Efficient private-public response to catastrophes topic of May 10 talk

Howard Kunreuther '59

The roles that the public and private sectors can play in reducing the damage from and costs of extreme events will be the topic of a presentation by Howard Kunreuther ’59, James G. Dinan Professor of Decision Sciences and Public Policy at the University of Pennsylvania’s Wharton School, at 4:15 p.m. Tuesday, May 10, in the Keck Classroom (G-52), Pettengill Hall, 4 Andrews Road.

Sponsored by the economics department and the Bates Career Development Center, Kunreuther’s presentation is open to the public at no cost. For more information, please call 207-786-8296.

Kunreuther has a longstanding interest in ways that society can better manage low-probability/high-consequence events related to technological and natural hazards.

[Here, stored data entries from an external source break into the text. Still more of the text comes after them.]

-- ==== Sys2Proof/Machine/Scalar.lean ====
section
/-! DEFINITION. Scalar arithmetic (R350 to R357): one meaning for each form of format 0 OP 0x00 and of its immediate
forms. -/
namespace Sys2Proof.Machine

/-- A scalar form with the destination `d` and two sources (R350, R351). -/
def sForm (s : State) (sw : Bool) (d a b : SReg) (f : W64 → W64 → W64) : Out :=
  let g := s.grp
  checked s (okS g d && okS g a && okS g b) g.em (s.retire (setS g d (f (getS g a) (getS g b))) sw)

/-- A scalar form with one source. -/
def sForm1 (s : State) (sw : Bool) (d a : SReg) (f : W64 → W64) : Out :=
  let g := s.grp
  checked s (okS g d && okS g a) g.em (s.retire (setS g d (f (getS g a))) sw)

/-- Two operands read in a type, an exact operation, and its result in that type (R351). -/
def sArith (t : Ty) (op : Int → Int → Int) (a b : W64) : W64 := tyS t (op (tyVal t a.toNat) (tyVal t b.toNat))

/-- The upper half of a product (R352). -/
def mulHigh (w : Nat) (a b : Int) : Int := a * b / ((2 ^ w : Nat) : Int)

/-- Division truncates toward zero, and by zero gives all ones (R353). -/
def divInt (a b : Int) : Int := if b = 0 then -1 else a.tdiv b

/-- The remainder of `divInt` (R353). -/
def remInt (a b : Int) : Int := if b = 0 then a else a.tmod b

def minInt (a b : Int) : Int := if a ≤ b then a else b
def maxInt (a b : Int) : Int := if a ≤ b then b else a

/-- An offset add within the object's offset field (R354). -/
def offsetAdd (t : Ty) (a b : W64) : W64 :=
  a.extractLsb' 44 20 ++ BitVec.ofInt 44 ((a.toNat % 2 ^ 44 : Nat) + tyVal t b.toNat)

/-- The condition codes on two exact values (R356); `un` never holds of integers. -/
def condInt (c : Cond) (a b : Int) : Bool :=
  match c with
  | .eq => a == b
  | .ne => a != b
  | .lt => decide (a < b)
  | .le => decide (a ≤ b)
  | .gt => decide (b < a)
  | .ge => decide (b ≤ a)
  | .un => false

def cmpS (t : Ty) (c : Cond) (a b : W64) : W64 := if condInt c (tyVal t a.toNat) (tyVal t b.toNat) then 1 else 0

def shl64 (a b : W64) : W64 := a <<< (b.toNat % 64)
def shr64 (a b : W64) : W64 := a >>> (b.toNat % 64)
def sra64 (a b : W64) : W64 := a.sshiftRight (b.toNat % 64)
def rotl64 (a b : W64) : W64 := a.rotateLeft (b.toNat % 64)

/-- The leading zero bits of the low `w` bits of a number. -/
def clzN (w n : Nat) : Nat :=
  ((List.range w).takeWhile fun i => !n.testBit (w - 1 - i)).length

/-- The one bits of the low `w` bits of a number. -/
def popN (w n : Nat) : Nat := ((List.range w).filter fun i => n.testBit i).length

/-- SADD: a + b (R352). -/
def execSadd (o : SBin) (s : State) : Out :=
  sForm s o.sw o.d o.a o.b (sArith o.ty (· + ·))

/-- SADD, immediate form (R340). -/
def execSaddImm (o : SImm) (s : State) : Out :=
  sForm1 s o.sw o.d o.a fun a => (sArith o.ty (· + ·)) a (immS o.ty o.imm)

/-- SSUB: a − b (R352). -/
def execSsub (o : SBin) (s : State) : Out :=
  sForm s o.sw o.d o.a o.b (sArith o.ty (· - ·))

/-- SSUB, immediate form (R340). -/
def execSsubImm (o : SImm) (s : State) : Out :=
  sForm1 s o.sw o.d o.a fun a => (sArith o.ty (· - ·)) a (immS o.ty o.imm)

/-- SMUL: a × b (R352). -/
def execSmul (o : SBin) (s : State) : Out :=
  sForm s o.sw o.d o.a o.b (sArith o.ty (· * ·))

/-- SMUL, immediate form (R340). -/
def execSmulImm (o : SImm) (s : State) : Out :=
  sForm1 s o.sw o.d o.a fun a => (sArith o.ty (· * ·)) a (immS o.ty o.imm)

/-- SMULH: the upper half of a × b (R352). -/
def execSmulh (o : SBin) (s : State) : Out :=
  sForm s o.sw o.d o.a o.b (sArith o.ty (mulHigh (tyWidth o.ty)))

/-- SMULH, immediate form (R340). -/
def execSmulhImm (o : SImm) (s : State) : Out :=
  sForm1 s o.sw o.d o.a fun a => (sArith o.ty (mulHigh (tyWidth o.ty))) a (immS o.ty o.imm)

/-- SDIV: the truncated quotient (R353). -/
def execSdiv (o : SBin) (s : State) : Out :=
  sForm s o.sw o.d o.a o.b (sArith o.ty divInt)

/-- SDIV, immediate form (R340). -/
def execSdivImm (o : SImm) (s : State) : Out :=
  sForm1 s o.sw o.d o.a fun a => (sArith o.ty divInt) a (immS o.ty o.imm)

/-- SREM: the remainder (R353). -/
def execSrem (o : SBin) (s : State) : Out :=
  sForm s o.sw o.d o.a o.b (sArith o.ty remInt)

/-- SREM, immediate form (R340). -/
def execSremImm (o : SImm) (s : State) : Out :=
  sForm1 s o.sw o.d o.a fun a => (sArith o.ty remInt) a (immS o.ty o.imm)

/-- SMIN: the smaller (R352). -/
def execSmin (o : SBin) (s : State) : Out :=
  sForm s o.sw o.d o.a o.b (sArith o.ty minInt)

/-- SMIN, immediate form (R340). -/
def execSminImm (o : SImm) (s : State) : Out :=
  sForm1 s o.sw o.d o.a fun a => (sArith o.ty minInt) a (immS o.ty o.imm)

/-- SMAX: the larger (R352). -/
def execSmax (o : SBin) (s : State) : Out :=
  sForm s o.sw o.d o.a o.b (sArith o.ty maxInt)

/-- SMAX, immediate form (R340). -/
def execSmaxImm (o : SImm) (s : State) : Out :=
  sForm1 s o.sw o.d o.a fun a => (sArith o.ty maxInt) a (immS o.ty o.imm)

/-- SAND: bitwise AND (R352). -/
def execSand (o : SBin) (s : State) : Out :=
  sForm s o.sw o.d o.a o.b ((· &&& ·))

/-- SAND, immediate form (R340). -/
def execSandImm (o : SImm) (s : State) : Out :=
  sForm1 s o.sw o.d o.a fun a => ((· &&& ·)) a (immS o.ty o.imm)

/-- SOR: bitwise OR (R352). -/
def execSor (o : SBin) (s : State) : Out :=
  sForm s o.sw o.d o.a o.b ((· ||| ·))

/-- SOR, immediate form (R340). -/
def execSorImm (o : SImm) (s : State) : Out :=
  sForm1 s o.sw o.d o.a fun a => ((· ||| ·)) a (immS o.ty o.imm)

/-- SXOR: bitwise XOR (R352). -/
def execSxor (o : SBin) (s : State) : Out :=
  sForm s o.sw o.d o.a o.b ((· ^^^ ·))

/-- SXOR, immediate form (R340). -/
def execSxorImm (o : SImm) (s : State) : Out :=
  sForm1 s o.sw o.d o.a fun a => ((· ^^^ ·)) a (immS o.ty o.imm)

/-- SSHL: shift left by b mod 64 (R352). -/
def execSshl (o : SBin) (s : State) : Out :=
  sForm s o.sw o.d o.a o.b (shl64)

/-- SSHL, immediate form (R340). -/
def execSshlImm (o : SImm) (s : State) : Out :=
  sForm1 s o.sw o.d o.a fun a => (shl64) a (immS o.ty o.imm)

/-- SSHR: logical shift right (R352). -/
def execSshr (o : SBin) (s : State) : Out :=
  sForm s o.sw o.d o.a o.b (shr64)

/-- SSHR, immediate form (R340). -/
def execSshrImm (o : SImm) (s : State) : Out :=
  sForm1 s o.sw o.d o.a fun a => (shr64) a (immS o.ty o.imm)

/-- SSRA: arithmetic shift right (R352). -/
def execSsra (o : SBin) (s : State) : Out :=
  sForm s o.sw o.d o.a o.b (sra64)

/-- SSRA, immediate form (R340). -/
def execSsraImm (o : SImm) (s : State) : Out :=
  sForm1 s o.sw o.d o.a fun a => (sra64) a (immS o.ty o.imm)

/-- SROTL: rotate left (R352). -/
def execSrotl (o : SBin) (s : State) : Out :=
  sForm s o.sw o.d o.a o.b (rotl64)

/-- SROTL, immediate form (R340). -/
def execSrotlImm (o : SImm) (s : State) : Out :=
  sForm1 s o.sw o.d o.a fun a => (rotl64) a (immS o.ty o.imm)

/-- SCLZ: the leading zeros (R352). -/
def execSclz (o : SUn) (s : State) : Out :=
  sForm1 s o.sw o.d o.a fun a => BitVec.ofNat 64 (clzN 64 a.toNat)

/-- SPOPC: the one bits (R352). -/
def execSpopc (o : SUn) (s : State) : Out :=
  sForm1 s o.sw o.d o.a fun a => BitVec.ofNat 64 (popN 64 a.toNat)

/-- SSEL: sB when sA is nonzero, else sC (R352). -/
def execSsel (o : SSel) (s : State) : Out :=
  let g := s.grp
  checked s (okS g o.d && okS g o.a && okS g o.b && okS g o.c) g.em
    (s.retire (setS g o.d (if getS g o.a != 0 then getS g o.b else getS g o.c)) o.sw)

/-- SSEL, immediate form: the immediate stands for sC (R340, R352). -/
def execSselImm (o : SSelImm) (s : State) : Out :=
  let g := s.grp
  checked s (okS g o.d && okS g o.a && okS g o.b) g.em
    (s.retire (setS g o.d (if getS g o.a != 0 then getS g o.b else immS .b64 o.imm)) o.sw)

/-- SCMP: 1 when the condition holds, else 0 (R356). -/
def execScmp (o : SCmp) (s : State) : Out :=
  sForm s o.sw o.d o.a o.b (cmpS o.ty o.cond)

/-- SCMP, immediate form (R340, R356). -/
def execScmpImm (o : SCmpImm) (s : State) : Out :=
  sForm1 s o.sw o.d o.a fun a => cmpS o.ty o.cond a (immS o.ty o.imm)

/-- SMOV: a copy (R352). -/
def execSmov (o : SUn) (s : State) : Out :=
  sForm1 s o.sw o.d o.a id

/-- SMOV, format 2: the 64-bit immediate (R339, R355). -/
def execSmovImm64 (o : SLong) (s : State) : Out :=
  let g := s.grp
  checked s (okS g o.d) g.em (s.retire (setS g o.d o.imm) o.sw)

/-- SOFS: moves an address within its object (R354). -/
def execSofs (o : SBin) (s : State) : Out :=
  sForm s o.sw o.d o.a o.b (offsetAdd o.ty)

/-- SOFS, immediate form (R340). -/
def execSofsImm (o : SImm) (s : State) : Out :=
  sForm1 s o.sw o.d o.a fun a => (offsetAdd o.ty) a (immS o.ty o.imm)

end Sys2Proof.Machine
end

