/-- What follows an advance of H (R41, R45, R51). -/
def afterAdvance (s : State) (r : QRef) : State :=
  let s := settleRounds (wakeReservers s r (s.port r.pkey).sleepers.length) r
  let q := s.qref r
  if q.state = .closing ∧ q.len = 0 then wakeAll s r (consumersOf (s.port r.pkey) r.q) 0x05 else s

/-! ### Operations at the home (R36 to R47, R443 to R452) -/

/-- A compute die is online (R21). -/
def dieOnline (s : State) (d : Nat) : Bool := s.mgmt.online.getLsbD d

/-- The fault of an operation whatever the queue holds (R56, R57). -/
def homeFault (s : State) (r : QRef) : Option W8 :=
  if Config.queuesPerPort ≤ r.q then some 0x17
  else if !dieOnline s r.die || (s.qref r).state == .lost then some 0x19
  else if (s.qref r).state = .free then some 0x17
  else none

/-- The sleeper entry that a context kept through a save, which its reissue claims (R458). -/
def claimable (s : State) (r : QRef) (m : Msg) (reserver : Bool) : Option Sleeper :=
  match m.ctx with
  | .group c _ => (s.port r.pkey).sleepers.find? fun e =>
      e.queue == r.q && e.who == .group c 0 && isReserver e.kind == reserver
  | _ => none

/-- What an operation answers: a status or fault code, a sequence number, and a ticket or a count. -/
structure Ans where
  code : W8
  seq : BitVec 48 := 0
  ticket : W64 := 0
  deriving DecidableEq, Repr

/-- The requester sleeps on an entry, or parks when none is free, and SLPOVF counts at every try that finds none (R44, R46, R73,
log 107: DEDUCED). -/
def sleepAt (s : State) (r : QRef) (who : Requester) (f : Flow) (kind : SleepKind) (all : Bool) : Ans × State :=
  let x := s.port r.pkey
  match freeEntry x with
  | none => (⟨codeNoEntry, 0, 0⟩, s.setPort r.pkey { x with slpovf := sat16 x.slpovf 1 })
  | some n =>
    (⟨codeAsleep, BitVec.ofNat 48 (r.port * 4096 + n), 0⟩,
     s.setPort r.pkey { x with sleepers := x.sleepers ++ [⟨n, r.q, who, f, kind, all, none⟩] })

def answerWith (m : Msg) (x : Ans × State) : State := answer x.2 m x.1.code x.1.seq x.1.ticket []

/-- A group's operation sleeps. -/
def sleepOn (s : State) (r : QRef) (m : Msg) (kind : SleepKind) (all : Bool) : State :=
  answerWith m (sleepAt s r m.ctx m.flow kind all)

/-- A kept entry goes on waiting for the reissued operation. -/
def resleep (s : State) (r : QRef) (m : Msg) (e : Sleeper) (kind : SleepKind) : State :=
  answer (s.putSleeper r.pkey { e with who := m.ctx, flow := m.flow, kind := kind }) m codeAsleep
    (BitVec.ofNat 48 (r.port * 4096 + e.entry)) 0 []

/-- A reservation (R37, R444). -/
def reserveAt (s : State) (r : QRef) (n : Nat) (try_ : Bool) (who : Requester) (f : Flow) : Ans × State :=
  let q := s.qref r
  if q.kind ≠ 0 then (⟨0x13, 0, 0⟩, s)
  else if q.state = .closing then (⟨0x05, 0, 0⟩, s)
  else if n = 0 then (⟨0, q.tail, ticketOf 0 0 q.tail⟩, s)
  else if 64 < n ∨ q.cap < n then (⟨0x14, 0, 0⟩, s)
  else if q.free < n ∨ (reserversOf (s.port r.pkey) r.q) ≠ [] then
    if try_ then (⟨0x03, 0, 0⟩, s) else sleepAt s r who f (.reserve n) false
  else
    let (t, q) := q.grant n who
    (⟨0, ticketSeq t, t⟩, s.setQref r q)

def homeReserve (s : State) (r : QRef) (m : Msg) : State := answerWith m (reserveAt s r m.n m.try_ m.ctx m.flow)

/-- A reissued reservation claims what the home holds for its context (R458). -/
def claimReserve (s : State) (r : QRef) (m : Msg) (e : Sleeper) : State :=
  match e.woken with
  | none => resleep s r m e e.kind
  | some (c, t) =>
    let s := s.dropSleeper r.pkey e.entry
    if c ≠ 0 then answerCode s m c
    else
      let q := s.qref r
      let own (q : Queue) (i : Nat) : Queue := match q.slot (ticketSeq t + BitVec.ofNat 48 i) with
        | .granted _ => q.put (ticketSeq t + BitVec.ofNat 48 i) (.granted m.ctx)
        | _ => q
      answer (s.setQref r ((List.range (ticketN t)).foldl own q)) m 0 (ticketSeq t) t []

/-- A push (R446), without its wakes. -/
def pushAt (s : State) (r : QRef) (data : List W8) (try_ : Bool) (who : Requester) (f : Flow) : Ans × State :=
  let q := s.qref r
  if q.kind ≠ 0 ∨ q.esizeB ≠ data.length then (⟨0x13, 0, 0⟩, s)
  else if q.state = .closing then (⟨0x05, 0, 0⟩, s)
  else if q.free = 0 ∨ (reserversOf (s.port r.pkey) r.q) ≠ [] then
    if try_ then (⟨0x03, 0, 0⟩, s) else sleepAt s r who f (.push data) false
  else
    let (seq, q') := q.append data
    (⟨0, seq, 0⟩, s.setQref r q')

/-- The wakes for elements that have become dequeueable since the queue stood at `q` (R45). -/
def wakeSince (s : State) (r : QRef) (q : Queue) : State := wakeConsumers s r ((s.qref r).run - q.run)

def homePush (s : State) (r : QRef) (m : Msg) : State :=
  wakeSince (answerWith m (pushAt s r m.data m.try_ m.ctx m.flow)) r (s.qref r)

/-- A reissued push fills the slot that the home granted to its saved context, or waits on with its new image (R458). -/
def claimPush (s : State) (r : QRef) (m : Msg) (e : Sleeper) : State :=
  match e.woken with
  | none => resleep s r m e (.push m.data)
  | some (c, t) =>
    let s := s.dropSleeper r.pkey e.entry
    if c ≠ 0 then answerCode s m c
    else
      let q := s.qref r
      match q.slot (ticketSeq t) with
      | .granted _ =>
        let q' := q.put (ticketSeq t) (.filled m.data)
        wakeConsumers (answer (s.setQref r q') m 0 (ticketSeq t) 0 []) r (q'.run - q.run)
      | _ => answer s m 0 (ticketSeq t) 0 []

He says that the disasters that occurred in the past year, culminating in the Japan trifecta (earthquake, tsunami and nuclear plant accident), are indicative of a new era of catastrophes, an era more interconnected and interdependent so that risks are becoming global in nature.

Kunreuther is a Fellow of the American Association for the Advancement of Science; a member of the National Academy of Sciences Panel on Increasing National Resilience to Hazards and Disasters; and Distinguished Fellow of the Society for Risk Analysis, receiving the society’s Distinguished Achievement Award in 2001.

He co-chaired the World Economic Forum’s Global Agenda Council on Innovation and Leadership in Reducing Risks from Natural Disasters and is a member of the Organisation for Economic Co-operation and Development’s High Level Advisory Board on Financial Management of Large-Scale Catastrophes.

His most recent books are At War with the Weather (with Erwann Michel-Kerjan) (July 2009 MIT Press), and Learning from Catastrophes: Strategies for Reaction and Response (with Michael Useem) (December 2009, Wharton School Publishing).